§ **Task input**
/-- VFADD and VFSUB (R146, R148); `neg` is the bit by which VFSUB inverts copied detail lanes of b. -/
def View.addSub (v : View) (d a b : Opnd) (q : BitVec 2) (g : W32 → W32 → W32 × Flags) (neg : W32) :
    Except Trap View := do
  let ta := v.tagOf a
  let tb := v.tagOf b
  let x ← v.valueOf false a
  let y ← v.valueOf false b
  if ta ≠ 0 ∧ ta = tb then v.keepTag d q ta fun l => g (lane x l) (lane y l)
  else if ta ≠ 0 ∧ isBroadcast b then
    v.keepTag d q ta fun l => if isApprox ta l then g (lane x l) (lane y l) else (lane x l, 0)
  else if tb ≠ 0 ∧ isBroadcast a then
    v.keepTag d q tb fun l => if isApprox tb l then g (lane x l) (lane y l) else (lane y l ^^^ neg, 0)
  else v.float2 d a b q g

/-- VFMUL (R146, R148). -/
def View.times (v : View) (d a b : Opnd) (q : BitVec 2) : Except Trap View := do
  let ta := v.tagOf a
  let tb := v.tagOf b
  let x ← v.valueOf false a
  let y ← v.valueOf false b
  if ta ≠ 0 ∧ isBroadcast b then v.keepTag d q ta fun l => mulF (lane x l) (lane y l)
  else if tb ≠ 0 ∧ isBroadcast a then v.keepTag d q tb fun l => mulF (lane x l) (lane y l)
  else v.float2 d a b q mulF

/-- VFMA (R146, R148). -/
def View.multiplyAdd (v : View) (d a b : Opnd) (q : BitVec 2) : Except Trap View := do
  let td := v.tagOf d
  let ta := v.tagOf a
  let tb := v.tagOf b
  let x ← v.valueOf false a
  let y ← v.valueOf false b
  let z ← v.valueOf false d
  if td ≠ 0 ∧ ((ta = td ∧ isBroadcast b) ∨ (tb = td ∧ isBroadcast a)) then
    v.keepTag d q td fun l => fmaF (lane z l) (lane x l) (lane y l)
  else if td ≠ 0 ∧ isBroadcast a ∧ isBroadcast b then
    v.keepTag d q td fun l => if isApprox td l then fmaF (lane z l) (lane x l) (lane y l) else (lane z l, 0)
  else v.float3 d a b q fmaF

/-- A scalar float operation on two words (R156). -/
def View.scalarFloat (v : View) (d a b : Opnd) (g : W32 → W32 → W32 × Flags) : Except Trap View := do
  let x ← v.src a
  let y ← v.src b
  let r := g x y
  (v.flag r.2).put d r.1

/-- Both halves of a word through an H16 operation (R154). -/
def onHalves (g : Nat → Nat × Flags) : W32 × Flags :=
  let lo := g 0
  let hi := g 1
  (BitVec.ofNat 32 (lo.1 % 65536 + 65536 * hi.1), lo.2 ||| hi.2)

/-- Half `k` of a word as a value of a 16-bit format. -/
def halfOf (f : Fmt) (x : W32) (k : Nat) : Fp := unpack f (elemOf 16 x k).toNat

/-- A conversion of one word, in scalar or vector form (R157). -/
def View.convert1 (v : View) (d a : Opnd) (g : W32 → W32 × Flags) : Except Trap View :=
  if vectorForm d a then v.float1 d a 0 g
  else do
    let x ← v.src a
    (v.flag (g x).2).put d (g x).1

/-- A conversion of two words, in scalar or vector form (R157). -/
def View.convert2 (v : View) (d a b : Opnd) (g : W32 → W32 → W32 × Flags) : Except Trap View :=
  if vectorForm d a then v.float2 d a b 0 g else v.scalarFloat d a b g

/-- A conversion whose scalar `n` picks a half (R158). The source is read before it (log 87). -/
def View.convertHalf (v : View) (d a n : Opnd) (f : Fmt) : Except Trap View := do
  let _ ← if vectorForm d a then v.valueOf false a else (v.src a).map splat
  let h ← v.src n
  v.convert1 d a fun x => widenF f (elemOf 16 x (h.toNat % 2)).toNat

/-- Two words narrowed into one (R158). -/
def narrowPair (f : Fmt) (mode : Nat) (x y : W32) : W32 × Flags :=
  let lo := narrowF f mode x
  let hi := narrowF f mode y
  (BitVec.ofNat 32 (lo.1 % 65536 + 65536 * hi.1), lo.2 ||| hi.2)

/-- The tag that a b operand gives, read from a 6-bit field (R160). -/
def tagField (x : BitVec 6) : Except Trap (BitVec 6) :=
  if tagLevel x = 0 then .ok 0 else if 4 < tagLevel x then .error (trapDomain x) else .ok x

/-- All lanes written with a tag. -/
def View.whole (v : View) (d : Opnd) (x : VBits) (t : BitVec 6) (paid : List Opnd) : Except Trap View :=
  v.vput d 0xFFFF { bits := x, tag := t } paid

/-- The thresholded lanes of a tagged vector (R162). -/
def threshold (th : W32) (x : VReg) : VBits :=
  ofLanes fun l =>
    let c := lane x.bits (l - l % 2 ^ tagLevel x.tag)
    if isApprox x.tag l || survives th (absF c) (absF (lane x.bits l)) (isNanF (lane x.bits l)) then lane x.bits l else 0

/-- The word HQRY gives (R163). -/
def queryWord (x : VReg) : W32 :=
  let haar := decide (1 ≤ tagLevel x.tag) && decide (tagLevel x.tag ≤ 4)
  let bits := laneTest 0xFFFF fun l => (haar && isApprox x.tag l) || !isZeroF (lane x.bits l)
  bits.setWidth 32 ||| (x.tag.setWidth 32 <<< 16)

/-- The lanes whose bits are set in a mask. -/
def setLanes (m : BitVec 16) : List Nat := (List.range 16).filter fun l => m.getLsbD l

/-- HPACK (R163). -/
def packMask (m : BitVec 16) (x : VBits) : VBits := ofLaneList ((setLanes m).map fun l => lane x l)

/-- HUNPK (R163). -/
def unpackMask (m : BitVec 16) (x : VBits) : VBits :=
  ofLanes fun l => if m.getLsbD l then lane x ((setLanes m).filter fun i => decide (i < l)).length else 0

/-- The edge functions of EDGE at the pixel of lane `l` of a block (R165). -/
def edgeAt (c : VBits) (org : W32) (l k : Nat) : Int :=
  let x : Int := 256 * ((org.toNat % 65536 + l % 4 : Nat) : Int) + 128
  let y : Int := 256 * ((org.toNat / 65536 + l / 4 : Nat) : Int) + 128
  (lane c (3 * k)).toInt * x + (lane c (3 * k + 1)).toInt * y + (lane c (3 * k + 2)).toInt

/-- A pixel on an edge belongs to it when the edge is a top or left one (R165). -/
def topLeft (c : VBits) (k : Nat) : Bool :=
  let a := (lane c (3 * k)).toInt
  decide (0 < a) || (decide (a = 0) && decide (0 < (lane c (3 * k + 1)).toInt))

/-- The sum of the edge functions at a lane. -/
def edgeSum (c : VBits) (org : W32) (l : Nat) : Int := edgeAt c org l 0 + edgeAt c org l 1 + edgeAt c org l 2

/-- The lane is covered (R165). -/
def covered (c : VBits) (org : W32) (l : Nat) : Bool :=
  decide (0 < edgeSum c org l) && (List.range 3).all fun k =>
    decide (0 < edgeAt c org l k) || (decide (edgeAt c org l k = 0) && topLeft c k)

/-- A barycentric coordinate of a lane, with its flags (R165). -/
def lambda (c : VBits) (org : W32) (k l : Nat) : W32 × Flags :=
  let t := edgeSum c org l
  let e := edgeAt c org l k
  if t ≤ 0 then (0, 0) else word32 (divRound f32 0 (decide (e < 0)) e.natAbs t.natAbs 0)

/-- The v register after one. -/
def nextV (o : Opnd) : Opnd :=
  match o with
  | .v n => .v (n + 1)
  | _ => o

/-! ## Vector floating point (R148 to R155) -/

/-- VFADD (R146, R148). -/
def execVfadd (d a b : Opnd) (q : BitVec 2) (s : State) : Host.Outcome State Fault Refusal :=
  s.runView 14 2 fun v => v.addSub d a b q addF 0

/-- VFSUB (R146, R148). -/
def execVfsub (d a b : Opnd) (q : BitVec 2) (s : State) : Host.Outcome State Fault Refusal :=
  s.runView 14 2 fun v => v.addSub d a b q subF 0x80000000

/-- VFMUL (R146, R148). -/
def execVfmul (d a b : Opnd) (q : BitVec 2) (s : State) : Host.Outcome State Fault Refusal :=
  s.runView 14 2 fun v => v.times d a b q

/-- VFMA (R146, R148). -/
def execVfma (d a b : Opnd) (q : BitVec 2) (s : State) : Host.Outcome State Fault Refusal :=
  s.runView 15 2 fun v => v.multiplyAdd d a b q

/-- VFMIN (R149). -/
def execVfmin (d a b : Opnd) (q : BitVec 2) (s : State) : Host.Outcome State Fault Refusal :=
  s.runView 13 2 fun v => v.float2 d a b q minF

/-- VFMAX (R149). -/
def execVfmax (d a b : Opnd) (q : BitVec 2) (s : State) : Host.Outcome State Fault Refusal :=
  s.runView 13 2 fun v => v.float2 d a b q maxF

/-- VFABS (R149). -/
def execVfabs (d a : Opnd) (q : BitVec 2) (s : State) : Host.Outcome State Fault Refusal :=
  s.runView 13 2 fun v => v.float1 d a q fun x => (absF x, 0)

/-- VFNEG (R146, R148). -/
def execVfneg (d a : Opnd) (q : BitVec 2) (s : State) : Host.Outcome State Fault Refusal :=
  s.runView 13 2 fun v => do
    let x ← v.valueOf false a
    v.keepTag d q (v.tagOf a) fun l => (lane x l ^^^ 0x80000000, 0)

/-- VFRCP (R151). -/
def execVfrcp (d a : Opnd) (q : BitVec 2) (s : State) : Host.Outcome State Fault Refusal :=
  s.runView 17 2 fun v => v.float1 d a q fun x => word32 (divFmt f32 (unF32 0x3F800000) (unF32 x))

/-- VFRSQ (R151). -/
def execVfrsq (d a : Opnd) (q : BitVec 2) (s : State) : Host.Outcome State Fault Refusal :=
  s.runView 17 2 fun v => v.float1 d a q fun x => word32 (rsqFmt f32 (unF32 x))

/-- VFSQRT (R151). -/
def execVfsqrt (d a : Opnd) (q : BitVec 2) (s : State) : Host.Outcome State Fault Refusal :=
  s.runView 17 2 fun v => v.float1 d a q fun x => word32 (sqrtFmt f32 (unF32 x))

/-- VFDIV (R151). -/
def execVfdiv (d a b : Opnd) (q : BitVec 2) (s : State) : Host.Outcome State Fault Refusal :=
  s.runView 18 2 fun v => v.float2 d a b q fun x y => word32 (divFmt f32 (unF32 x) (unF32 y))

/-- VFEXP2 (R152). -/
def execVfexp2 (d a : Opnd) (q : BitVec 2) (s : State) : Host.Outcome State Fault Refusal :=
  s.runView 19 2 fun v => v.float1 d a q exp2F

§ **What you have to do**
Every line above from the line with "in a mask. -/" to the line with "flags (R165). -/" is wanted, ends included; write them out exactly and add no other line.

§ **Task response**
/-- The lanes whose bits are set in a mask. -/
def setLanes (m : BitVec 16) : List Nat := (List.range 16).filter fun l => m.getLsbD l

/-- HPACK (R163). -/
def packMask (m : BitVec 16) (x : VBits) : VBits := ofLaneList ((setLanes m).map fun l => lane x l)

/-- HUNPK (R163). -/
def unpackMask (m : BitVec 16) (x : VBits) : VBits :=
  ofLanes fun l => if m.getLsbD l then lane x ((setLanes m).filter fun i => decide (i < l)).length else 0

/-- The edge functions of EDGE at the pixel of lane `l` of a block (R165). -/
def edgeAt (c : VBits) (org : W32) (l k : Nat) : Int :=
  let x : Int := 256 * ((org.toNat % 65536 + l % 4 : Nat) : Int) + 128
  let y : Int := 256 * ((org.toNat / 65536 + l / 4 : Nat) : Int) + 128
  (lane c (3 * k)).toInt * x + (lane c (3 * k + 1)).toInt * y + (lane c (3 * k + 2)).toInt

/-- A pixel on an edge belongs to it when the edge is a top or left one (R165). -/
def topLeft (c : VBits) (k : Nat) : Bool :=
  let a := (lane c (3 * k)).toInt
  decide (0 < a) || (decide (a = 0) && decide (0 < (lane c (3 * k + 1)).toInt))

/-- The sum of the edge functions at a lane. -/
def edgeSum (c : VBits) (org : W32) (l : Nat) : Int := edgeAt c org l 0 + edgeAt c org l 1 + edgeAt c org l 2

/-- The lane is covered (R165). -/
def covered (c : VBits) (org : W32) (l : Nat) : Bool :=
  decide (0 < edgeSum c org l) && (List.range 3).all fun k =>
    decide (0 < edgeAt c org l k) || (decide (edgeAt c org l k = 0) && topLeft c k)

/-- A barycentric coordinate of a lane, with its flags (R165). -/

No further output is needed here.